Brief
From the entries below, return only the lines starting at the one that contains "by_cases hl : i < r.entries.length" and ending at the one that contains "nil => exact x", exactly as they stand.

*** Exercise data ***

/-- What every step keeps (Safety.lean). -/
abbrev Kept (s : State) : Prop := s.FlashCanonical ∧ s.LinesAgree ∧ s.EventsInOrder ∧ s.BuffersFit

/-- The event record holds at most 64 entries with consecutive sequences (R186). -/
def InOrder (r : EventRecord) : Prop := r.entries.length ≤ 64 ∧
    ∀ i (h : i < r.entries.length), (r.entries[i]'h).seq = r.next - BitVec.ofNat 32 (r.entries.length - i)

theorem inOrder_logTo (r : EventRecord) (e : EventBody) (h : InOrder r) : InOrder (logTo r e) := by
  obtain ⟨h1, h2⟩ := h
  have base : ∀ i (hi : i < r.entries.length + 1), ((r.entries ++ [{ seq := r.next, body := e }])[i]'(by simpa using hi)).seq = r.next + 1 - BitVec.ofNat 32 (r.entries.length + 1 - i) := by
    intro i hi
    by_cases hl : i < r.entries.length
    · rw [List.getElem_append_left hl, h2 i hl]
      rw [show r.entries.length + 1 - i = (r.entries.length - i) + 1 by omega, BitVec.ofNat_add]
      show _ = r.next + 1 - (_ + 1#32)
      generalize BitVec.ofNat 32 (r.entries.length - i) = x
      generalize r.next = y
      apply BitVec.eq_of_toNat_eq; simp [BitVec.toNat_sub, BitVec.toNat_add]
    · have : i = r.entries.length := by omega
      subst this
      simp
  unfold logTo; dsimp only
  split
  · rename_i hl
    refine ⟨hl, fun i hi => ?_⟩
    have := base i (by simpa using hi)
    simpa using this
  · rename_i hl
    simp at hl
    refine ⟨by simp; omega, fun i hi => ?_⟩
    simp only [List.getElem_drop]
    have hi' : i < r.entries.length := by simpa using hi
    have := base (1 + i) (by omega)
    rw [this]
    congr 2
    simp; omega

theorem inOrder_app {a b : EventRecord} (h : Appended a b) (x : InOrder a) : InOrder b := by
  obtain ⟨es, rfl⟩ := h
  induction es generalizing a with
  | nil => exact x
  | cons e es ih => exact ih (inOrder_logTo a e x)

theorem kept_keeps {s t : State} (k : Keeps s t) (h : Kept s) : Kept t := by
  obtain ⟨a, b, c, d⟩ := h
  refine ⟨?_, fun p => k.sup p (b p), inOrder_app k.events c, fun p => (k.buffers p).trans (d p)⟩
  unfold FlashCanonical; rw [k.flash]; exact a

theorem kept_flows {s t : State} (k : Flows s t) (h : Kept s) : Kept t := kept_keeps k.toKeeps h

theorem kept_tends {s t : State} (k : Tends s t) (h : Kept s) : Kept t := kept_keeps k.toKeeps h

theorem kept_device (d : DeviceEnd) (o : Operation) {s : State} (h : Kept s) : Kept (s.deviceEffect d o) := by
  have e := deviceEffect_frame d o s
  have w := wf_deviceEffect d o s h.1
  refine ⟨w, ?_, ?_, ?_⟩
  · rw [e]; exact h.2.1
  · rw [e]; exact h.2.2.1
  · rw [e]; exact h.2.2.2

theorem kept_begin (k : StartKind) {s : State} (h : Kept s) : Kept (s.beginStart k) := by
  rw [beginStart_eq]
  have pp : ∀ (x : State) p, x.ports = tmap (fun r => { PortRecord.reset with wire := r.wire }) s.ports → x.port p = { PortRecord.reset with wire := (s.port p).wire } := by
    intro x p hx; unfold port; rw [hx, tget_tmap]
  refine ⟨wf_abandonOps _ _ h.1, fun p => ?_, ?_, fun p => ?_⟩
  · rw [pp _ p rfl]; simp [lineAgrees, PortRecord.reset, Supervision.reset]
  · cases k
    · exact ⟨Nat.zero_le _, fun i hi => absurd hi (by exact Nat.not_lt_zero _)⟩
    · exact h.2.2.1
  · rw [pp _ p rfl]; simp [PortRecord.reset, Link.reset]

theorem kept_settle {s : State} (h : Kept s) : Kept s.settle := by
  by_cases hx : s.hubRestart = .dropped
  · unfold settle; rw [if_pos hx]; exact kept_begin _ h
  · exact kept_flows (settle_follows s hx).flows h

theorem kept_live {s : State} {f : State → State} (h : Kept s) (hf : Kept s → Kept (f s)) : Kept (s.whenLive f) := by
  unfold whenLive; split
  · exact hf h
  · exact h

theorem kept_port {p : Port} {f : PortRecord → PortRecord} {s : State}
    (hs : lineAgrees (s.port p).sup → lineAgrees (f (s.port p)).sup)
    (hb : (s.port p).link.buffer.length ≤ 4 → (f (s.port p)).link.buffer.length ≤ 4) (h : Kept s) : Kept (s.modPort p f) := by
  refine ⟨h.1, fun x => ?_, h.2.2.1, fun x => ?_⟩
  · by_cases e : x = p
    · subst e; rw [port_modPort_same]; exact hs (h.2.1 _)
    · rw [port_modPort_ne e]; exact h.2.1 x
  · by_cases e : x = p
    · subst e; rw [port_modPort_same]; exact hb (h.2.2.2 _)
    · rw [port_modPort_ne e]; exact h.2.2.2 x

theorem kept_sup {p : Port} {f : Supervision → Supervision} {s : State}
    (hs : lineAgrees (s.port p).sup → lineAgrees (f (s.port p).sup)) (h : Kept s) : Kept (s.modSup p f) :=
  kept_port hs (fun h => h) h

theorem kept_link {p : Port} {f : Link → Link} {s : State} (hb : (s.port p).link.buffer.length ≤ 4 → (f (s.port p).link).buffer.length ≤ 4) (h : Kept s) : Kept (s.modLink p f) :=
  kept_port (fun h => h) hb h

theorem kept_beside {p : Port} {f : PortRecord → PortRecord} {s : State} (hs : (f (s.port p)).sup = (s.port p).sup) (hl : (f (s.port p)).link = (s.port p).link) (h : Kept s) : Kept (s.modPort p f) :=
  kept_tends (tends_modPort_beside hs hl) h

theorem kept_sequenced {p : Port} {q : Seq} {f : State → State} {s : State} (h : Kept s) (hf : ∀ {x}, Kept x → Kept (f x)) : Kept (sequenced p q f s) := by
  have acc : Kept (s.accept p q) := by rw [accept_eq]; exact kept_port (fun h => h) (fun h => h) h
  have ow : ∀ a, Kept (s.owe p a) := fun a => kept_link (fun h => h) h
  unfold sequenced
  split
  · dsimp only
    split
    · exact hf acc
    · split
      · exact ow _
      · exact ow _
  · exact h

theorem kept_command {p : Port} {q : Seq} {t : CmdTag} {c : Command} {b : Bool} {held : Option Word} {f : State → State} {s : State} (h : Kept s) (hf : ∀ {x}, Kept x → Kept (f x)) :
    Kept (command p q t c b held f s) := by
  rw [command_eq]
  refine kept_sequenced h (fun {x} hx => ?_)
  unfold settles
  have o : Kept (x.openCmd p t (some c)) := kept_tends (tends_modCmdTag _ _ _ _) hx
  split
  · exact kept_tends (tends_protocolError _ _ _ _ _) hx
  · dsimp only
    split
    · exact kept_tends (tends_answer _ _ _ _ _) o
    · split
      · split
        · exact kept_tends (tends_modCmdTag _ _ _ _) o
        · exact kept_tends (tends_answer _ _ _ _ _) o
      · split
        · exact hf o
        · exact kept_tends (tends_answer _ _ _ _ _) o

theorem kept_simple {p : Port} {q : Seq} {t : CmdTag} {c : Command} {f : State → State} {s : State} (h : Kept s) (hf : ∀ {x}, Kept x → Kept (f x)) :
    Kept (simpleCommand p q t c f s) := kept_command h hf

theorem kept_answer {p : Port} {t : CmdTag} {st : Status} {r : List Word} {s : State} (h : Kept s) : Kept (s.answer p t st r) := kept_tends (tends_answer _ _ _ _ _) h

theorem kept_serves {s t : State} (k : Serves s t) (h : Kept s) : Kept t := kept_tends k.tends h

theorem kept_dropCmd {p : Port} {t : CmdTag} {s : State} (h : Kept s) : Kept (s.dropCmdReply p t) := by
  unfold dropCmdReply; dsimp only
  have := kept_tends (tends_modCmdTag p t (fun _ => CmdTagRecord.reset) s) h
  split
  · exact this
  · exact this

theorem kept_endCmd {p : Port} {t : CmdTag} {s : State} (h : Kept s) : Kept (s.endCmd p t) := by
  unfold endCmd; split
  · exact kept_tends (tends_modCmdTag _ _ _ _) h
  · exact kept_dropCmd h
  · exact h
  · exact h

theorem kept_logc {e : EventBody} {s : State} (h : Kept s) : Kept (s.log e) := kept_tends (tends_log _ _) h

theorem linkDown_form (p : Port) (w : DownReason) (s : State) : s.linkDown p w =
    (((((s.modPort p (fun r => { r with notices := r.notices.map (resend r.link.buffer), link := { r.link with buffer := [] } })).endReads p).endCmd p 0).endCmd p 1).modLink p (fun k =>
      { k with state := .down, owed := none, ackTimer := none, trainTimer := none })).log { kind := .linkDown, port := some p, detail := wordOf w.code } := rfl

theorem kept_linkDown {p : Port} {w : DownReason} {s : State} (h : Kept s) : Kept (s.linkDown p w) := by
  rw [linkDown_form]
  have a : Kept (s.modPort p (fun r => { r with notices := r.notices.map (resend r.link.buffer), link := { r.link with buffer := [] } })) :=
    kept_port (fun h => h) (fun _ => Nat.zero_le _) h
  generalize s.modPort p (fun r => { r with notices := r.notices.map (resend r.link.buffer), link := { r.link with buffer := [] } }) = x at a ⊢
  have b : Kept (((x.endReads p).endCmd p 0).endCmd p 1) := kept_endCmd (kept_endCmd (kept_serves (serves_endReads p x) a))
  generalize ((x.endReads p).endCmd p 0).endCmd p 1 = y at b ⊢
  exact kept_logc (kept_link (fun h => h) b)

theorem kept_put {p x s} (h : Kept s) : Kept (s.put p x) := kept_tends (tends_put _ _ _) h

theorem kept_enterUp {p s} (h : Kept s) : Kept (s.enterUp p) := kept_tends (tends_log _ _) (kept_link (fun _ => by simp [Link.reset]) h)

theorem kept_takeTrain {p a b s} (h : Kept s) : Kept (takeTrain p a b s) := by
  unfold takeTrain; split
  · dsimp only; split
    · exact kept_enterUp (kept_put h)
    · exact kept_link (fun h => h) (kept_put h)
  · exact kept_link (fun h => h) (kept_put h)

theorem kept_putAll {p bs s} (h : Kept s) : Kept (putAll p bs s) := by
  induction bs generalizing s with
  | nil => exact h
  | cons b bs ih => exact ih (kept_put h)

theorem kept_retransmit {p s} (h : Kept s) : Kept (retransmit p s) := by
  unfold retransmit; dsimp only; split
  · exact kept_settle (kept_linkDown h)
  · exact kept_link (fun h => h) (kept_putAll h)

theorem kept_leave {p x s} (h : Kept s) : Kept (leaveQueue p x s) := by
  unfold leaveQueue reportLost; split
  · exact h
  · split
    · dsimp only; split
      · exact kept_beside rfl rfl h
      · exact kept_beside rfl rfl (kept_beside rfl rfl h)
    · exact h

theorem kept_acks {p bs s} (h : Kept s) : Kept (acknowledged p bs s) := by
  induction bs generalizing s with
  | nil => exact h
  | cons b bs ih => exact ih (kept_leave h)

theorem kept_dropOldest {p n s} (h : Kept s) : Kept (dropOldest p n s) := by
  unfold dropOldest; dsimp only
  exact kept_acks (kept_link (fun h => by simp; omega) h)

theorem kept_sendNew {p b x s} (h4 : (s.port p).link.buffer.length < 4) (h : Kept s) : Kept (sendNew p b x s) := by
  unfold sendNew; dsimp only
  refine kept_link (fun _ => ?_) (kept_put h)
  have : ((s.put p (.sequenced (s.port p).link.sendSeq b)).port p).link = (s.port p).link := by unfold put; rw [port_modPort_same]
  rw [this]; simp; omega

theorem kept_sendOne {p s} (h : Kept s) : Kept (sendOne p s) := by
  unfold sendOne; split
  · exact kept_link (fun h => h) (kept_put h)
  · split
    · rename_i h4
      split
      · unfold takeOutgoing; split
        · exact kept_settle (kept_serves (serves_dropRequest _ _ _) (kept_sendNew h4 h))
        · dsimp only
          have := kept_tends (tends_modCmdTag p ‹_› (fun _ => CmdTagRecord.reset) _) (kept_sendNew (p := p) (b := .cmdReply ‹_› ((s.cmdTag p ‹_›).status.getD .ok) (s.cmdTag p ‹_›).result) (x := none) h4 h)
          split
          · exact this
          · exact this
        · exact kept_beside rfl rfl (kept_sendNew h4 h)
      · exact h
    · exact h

*** End of Exercise data ***

Final answer
    by_cases hl : i < r.entries.length
    · rw [List.getElem_append_left hl, h2 i hl]
      rw [show r.entries.length + 1 - i = (r.entries.length - i) + 1 by omega, BitVec.ofNat_add]
      show _ = r.next + 1 - (_ + 1#32)
      generalize BitVec.ofNat 32 (r.entries.length - i) = x
      generalize r.next = y
      apply BitVec.eq_of_toNat_eq; simp [BitVec.toNat_sub, BitVec.toNat_add]
    · have : i = r.entries.length := by omega
      subst this
      simp
  unfold logTo; dsimp only
  split
  · rename_i hl
    refine ⟨hl, fun i hi => ?_⟩
    have := base i (by simpa using hi)
    simpa using this
  · rename_i hl
    simp at hl
    refine ⟨by simp; omega, fun i hi => ?_⟩
    simp only [List.getElem_drop]
    have hi' : i < r.entries.length := by simpa using hi
    have := base (1 + i) (by omega)
    rw [this]
    congr 2
    simp; omega

theorem inOrder_app {a b : EventRecord} (h : Appended a b) (x : InOrder a) : InOrder b := by
  obtain ⟨es, rfl⟩ := h
  induction es generalizing a with
  | nil => exact x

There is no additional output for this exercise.